-- ==== Sys2Proof/Machine/Issue.lean ====
section
/-! DEFINITION. Issue of a bundle: draws (R33, R77, R79), waits (R22, R26, R166), the register budget (R17), write
collisions (R28 to R30, R142, R256), the order of causes (R392), the commit of the operations' effects, the sequencer
(R24), hardware loops (R232, R233). -/
namespace Sys2Proof.Machine

/-! ## What an operation does -/

/-- A taken transfer (R24, R97). -/
structure Taken where
  target : Nat
  ends : Bool
  deriving DecidableEq, Repr

/-- A loop set-up that passed its checks (R96, R233): loop, passes, bounds, stages when it is a LOOPX. -/
structure LoopSet where
  k : Nat
  passes : Nat
  st : Nat
  en : Nat
  stages : Option Nat
  deriving DecidableEq, Repr

/-- The effects of one operation. -/
structure Eff where
  flights : List Flight := []
  steps : List EngStep := []
  perfs : List Perf := []
  reqs : List Req := []
  wins : List Window := []
  post : Core → Core := id
  spost : State → State := id
  final : Core → Core := id
  taken : Option Taken := none
  loop : Option LoopSet := none
  after : Option (Nat × Word64) := none
  ckpt : Bool := false
  /-- The checkpoint is that of a BUFSWAP (R265). -/
  swap : Bool := false
  changes : List DChange := []
  ffence : Bool := false
  waits : List Wait := []
  /-- Tape bytes that it pushes or pops (R178, R182). -/
  tape : Nat := 0
  /-- A fault that depends on the stores of its bundle (R149, R158): cause and TRAPAUX. -/
  late : List Perf → Option (Nat × Word64) := fun _ => none

/-- What the meaning of an operation answers: its effects, a fault, a compare mismatch, a wait that is a timing fault in
timetabled code (reason and data of R393), or a wait that is not. -/
inductive Out where
  | ok (e : Eff)
  | fault (cause : Nat) (aux : Word64)
  | mismatch (aux : Word64)
  | wait (reason data : Nat)
  | hold

/-- What an operation sees at issue: the state, the lanes of its draw, and the tape bytes that lower slots of its bundle push or
pop (R178, R182). -/
structure Env where
  s : State
  lanes : Lanes
  tp : Nat

def Env.c (e : Env) : Core := e.s.core
def Env.a (e : Env) : Arch := e.s.core.a
def Env.t (e : Env) : Nat := e.s.beat
/-- The latency in use of a class (R26). -/
def Env.lat (e : Env) (l : LatClass) : Nat := latInUse e.s.core.lath.toNat l
/-- How a rounding operation rounds (R67, R70, R112). -/
def Env.rnd (e : Env) (o : TOp) (lane : Nat) : Rnd := ⟨o.mode, o.grad, laneAt e.lanes lane, ftzOn e.a⟩

/-- An operation in its bundle with its meaning. -/
structure SOp where
  opc : Nat
  o : TOp
  run : Env → Out

/-! ## Draws (R77, R79) -/

/-- R77: the 32 lanes of the draw for a counter value. -/
def drawLanes (tomb : Vector (BitVec 1024) 32) (ctr : Word64) : Lanes :=
  let a := bits ctr.toNat 0 5
  let b0 := bits ctr.toNat 5 5
  let b := if b0 == a then a ^^^ 1 else b0
  let sh := bits ctr.toNat 10 10
  let row := fun (i : Nat) => tomb.toList.getD i 0#1024
  let out := row a ^^^ (row b).rotateLeft sh
  vecOf 32 (fun k => out.extractLsb' (32 * k) 32)

/-- R79: does the operation draw with RNGS? -/
def drawsS (opc : Nat) (o : TOp) : Bool :=
  (match ruleOf opc with | some r => r.rounds | none => false) && o.mdN / 8 == 1
/-- R132: VRAND draws with RNGC. -/
def drawsC (opc : Nat) : Bool := opc == 0x69

/-- R32: two operations of V0 and V1 that form a duplicate pair. -/
def dupPair (x y : SOp) : Bool :=
  x.o.slot == 1 && y.o.slot == 2 && x.opc == y.opc &&
  { y.o with slot := 1, dst := x.o.dst, lit := if x.o.lk == 0#4 then x.o.lit else y.o.lit } == x.o

/-- Counter offsets of the drawing operations in ascending slot position (R33), a duplicate pair once (R32). -/
def drawPlan (draws : SOp → Bool) : Nat → Option SOp → List SOp → List Nat × Nat
  | n, _, [] => ([], n)
  | n, prev, x :: xs =>
    let dup := match prev with | some p => dupPair p x | none => false
    if draws x then
      if dup then let r := drawPlan draws n (some x) xs; ((n - 1) :: r.1, r.2)
      else let r := drawPlan draws (n + 1) (some x) xs; (n :: r.1, r.2)
    else let r := drawPlan draws n (some x) xs; (0 :: r.1, r.2)

/-! ## Classes, sources and destinations -/

/-- The latency class of a template operation's register result (R83, R88, R113, R153, R168, R185, R198, R256). -/
def latOf (opc : Nat) (o : TOp) : Option LatClass :=
  if opc < 0x40 then (if (3 ≤ opc ∧ opc ≤ 6) ∨ opc ≥ 0x20 then some .sm else some .sa)
  else if opc < 0x80 then
    if opc == 0x40 || opc == 0x41 then (if tyVInt o.tyN then some .va else some .vf)
    else if opc == 0x42 || opc == 0x43 || opc == 0x44 || opc == 0x56 || opc == 0x57 || opc == 0x69 || opc ≥ 0x70 then some .vf
    else if (0x58 ≤ opc ∧ opc ≤ 0x5D) ∨ (0x60 ≤ opc ∧ opc ≤ 0x64) then some .vt
    else some .va
  else if opc < 0x90 then none
  else if opc < 0xA0 then some .ar
  else if opc < 0xB0 then (if opc == 0xA3 || (opc == 0xA8 && o.md.getLsbD 0) then some .sa else none)
  else if opc == 0xB0 || opc == 0xB6 || opc == 0xC6 then some .sl
  else if opc == 0xB2 || opc == 0xB4 || opc == 0xB7 then some .vl
  else if 0xB8 ≤ opc ∧ opc ≤ 0xC4 then some .at
  else if opc == 0xCB then some .sa
  else if opc == 0xE2 || opc == 0xE6 then some .sl
  else none

/-- Targets of R28 as numbers: register specifiers, then 256 + special-register index. -/
def specT (idx : Nat) : Nat := 256 + idx

/-- Is the SA field an immediate (R39)? -/
def saImm (opc : Nat) (o : TOp) : Bool :=
  opc == 0xDD || opc == 0xDF || (opc == 0xE2 && !o.md.getLsbD 1) || (opc == 0xA8 && o.md.getLsbD 0)
/-- Is the SB field an immediate? -/
def sbImm (opc : Nat) (o : TOp) : Bool :=
  (0x2B ≤ opc ∧ opc ≤ 0x2D) || opc == 0x56 || opc == 0x97 || opc == 0xA3 ||
  ((0x90 ≤ opc ∧ opc ≤ 0x96) && opc != 0x92 && opc != 0x93 && !o.md.getLsbD 0)
/-- Is the DST field an immediate? -/
def dstImm (opc : Nat) (o : TOp) : Bool :=
  opc == 0xDE || opc == 0xE1 || opc == 0xA7 || (opc == 0xA8 && !o.md.getLsbD 0)
/-- Does the operation read its DST register at issue? -/
def readsDst (opc : Nat) : Bool :=
  [0x17, 0x1E, 0x23, 0x43, 0x44, 0x68, 0xB1, 0xB3, 0xB5, 0xC0, 0xC2, 0xC3, 0xC7, 0xC9, 0xCA].contains opc

/-- R155: how many registers of its group an optimiser operation reads. -/
def groupLen (opc : Nat) : Nat := match opc with | 0x94 => 2 | 0x95 => 3 | 0x96 => 4 | _ => 1

/-- Register specifiers that an operation names, in the order DST, SA, SB and then the rest of its group (R17). -/
def namedRegs (opc : Nat) (o : TOp) : List Nat :=
  (if dstImm opc o then [] else [o.dst.toNat]) ++
  (if saImm opc o then [] else [o.sa.toNat]) ++
  (if sbImm opc o || o.lk != 0#4 then [] else [o.sb.toNat]) ++
  (if opc == 0x64 then [o.dst.toNat + 1] else []) ++
  (if 0x94 ≤ opc ∧ opc ≤ 0x96 then (List.range (groupLen opc - 1)).map (fun i => o.dst.toNat + 1 + i) else [])

/-- Does the M or A operation read the tile that DST names (R140, R152, R156)? -/
def readsTile (opc : Nat) (o : TOp) : Bool :=
  (0x80 ≤ opc ∧ opc ≤ 0x84 && !o.md.getLsbD 2) || opc == 0x87 || opc == 0x92

/-- Registers read at issue, as targets of R28. -/
def srcsOf (opc : Nat) (o : TOp) : List Nat :=
  (if saImm opc o then [] else [o.sa.toNat]) ++
  (if sbImm opc o || o.lk != 0#4 then [] else [o.sb.toNat]) ++
  (if readsDst opc || readsTile opc o then [o.dst.toNat] else []) ++
  (if 0x94 ≤ opc ∧ opc ≤ 0x96 then (List.range (groupLen opc)).map (fun i => o.dst.toNat + i) else []) ++
  (if o.pr == 0#6 then [] else [0x80 + (predReg o).toNat]) ++
  (if opc == 0xD7 then [62] else []) ++ (if opc == 0xD5 || opc == 0xD6 then [63] else []) ++
  (if opc == 0x6A then (List.range 16).map (fun i => 0x80 + i) else []) ++
  (if opc == 0x15 then [specT 3] else []) ++ (if opc == 0xDD then [specT o.sa.toNat] else [])

/-- A delivery of R28 to come: its beat and its target. -/
structure Dst where
  due : Nat
  tgt : Nat
  deriving DecidableEq, Repr

/-- Which part of the address space (R192). -/
inductive Path where
  | own | clus (core : Nat) | unmapped | priv | flat | out
  deriving DecidableEq, Repr

def pathOf (c : Core) (a : Int) : Path :=
  if a < 0 ∨ a ≥ 2 ^ 56 then .out
  else
    let n := a.toNat
    if n < spadBase then .priv
    else if n < spadBase + 0x2000000 then
      let k := (n - spadBase) / 0x40000
      if k == c.pcore then .own else .clus k
    else if n < 2 ^ 55 then .unmapped
    else .flat

/-- The added beats of a path with fixed beats (R21); `none` for the others. -/
def pathAdd : Path → Option Nat
  | .own => some 0
  | .clus _ => some 4
  | _ => none

/-- The address that a memory operation forms (R192, R200, R204, R214). -/
def memAddr (a : Arch) (opc : Nat) (o : TOp) : Int :=
  if o.lk == 1#4 && !(0xB8 ≤ opc ∧ opc ≤ 0xBF) then addrOf (srcA a o) (litS o)
  else if opc == 0xB4 || opc == 0xB5 || (0xB8 ≤ opc ∧ opc ≤ 0xC4) || opc == 0xC9 || opc == 0xCA then addrOf (srcA a o) 0#64
  else addrOf (srcA a o) (a.rs (regN o.sb))

/-! ## Outstanding stores (R208 to R211, R285, R337) -/

def Loc.isSpad : Loc → Bool | .spad _ _ _ => true | _ => false
/-- Is the byte asked for at another module, or in the flat space (R275, R276)? -/
def Loc.away : Loc → Bool | .far _ _ => true | .flat _ _ => true | _ => false
/-- Bytes that a store writes. -/
def Perf.locs (p : Perf) : List Loc :=
  p.ws.map (fun w => w.loc) ++ (match p.req with | some r => r.elems.flatMap (fun el => el.locs) | none => [])

/-- Bytes that a request reads outside the module. -/
def Req.away (r : Req) : List Loc :=
  (r.elems.flatMap (fun el => el.locs ++ (el.scale.map Prod.snd).toList)).filter Loc.away
/-- The elements that lie in this module's memory. -/
def Req.local_ (r : Req) : List Elem := r.elems.filter (fun el => !el.locs.any Loc.away)
/-- Is every byte at hand that it waits for from outside the module? -/
def Req.allIn (r : Req) : Bool := r.away.all (fun l => r.got.any (fun x => x.1 == l))
def Req.locs (r : Req) : List Loc := r.elems.flatMap (fun el => el.locs)
/-- Does it read and write as one step? -/
def Req.isRmw (r : Req) : Bool := match r.kind with | .atomic => true | .accum => true | .clear => true | _ => false
/-- An atomic, accumulation or read-and-clear of memory that has not performed at its home, or at every one of them (R183, R203, R285). -/
def Req.owesHome (r : Req) : Bool :=
  r.fixed.isNone && r.isRmw && decide (r.answer ≤ 1) &&
  (if r.elems.isEmpty then r.answer == 0 else (!r.local_.isEmpty && r.homed.isNone) || !r.allIn)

- - -

_ABOUT THIS EXERCISE_. Look above for the line holding "ffence : Bool := false", then set down exactly that line and every line after it up to and including the line holding "Nat) (aux : Word64)", with nothing else.

_RESPONSE FOR THIS EXERCISE_.
  ffence : Bool := false
  waits : List Wait := []
  /-- Tape bytes that it pushes or pops (R178, R182). -/
  tape : Nat := 0
  /-- A fault that depends on the stores of its bundle (R149, R158): cause and TRAPAUX. -/
  late : List Perf → Option (Nat × Word64) := fun _ => none

/-- What the meaning of an operation answers: its effects, a fault, a compare mismatch, a wait that is a timing fault in
timetabled code (reason and data of R393), or a wait that is not. -/
inductive Out where
  | ok (e : Eff)
  | fault (cause : Nat) (aux : Word64)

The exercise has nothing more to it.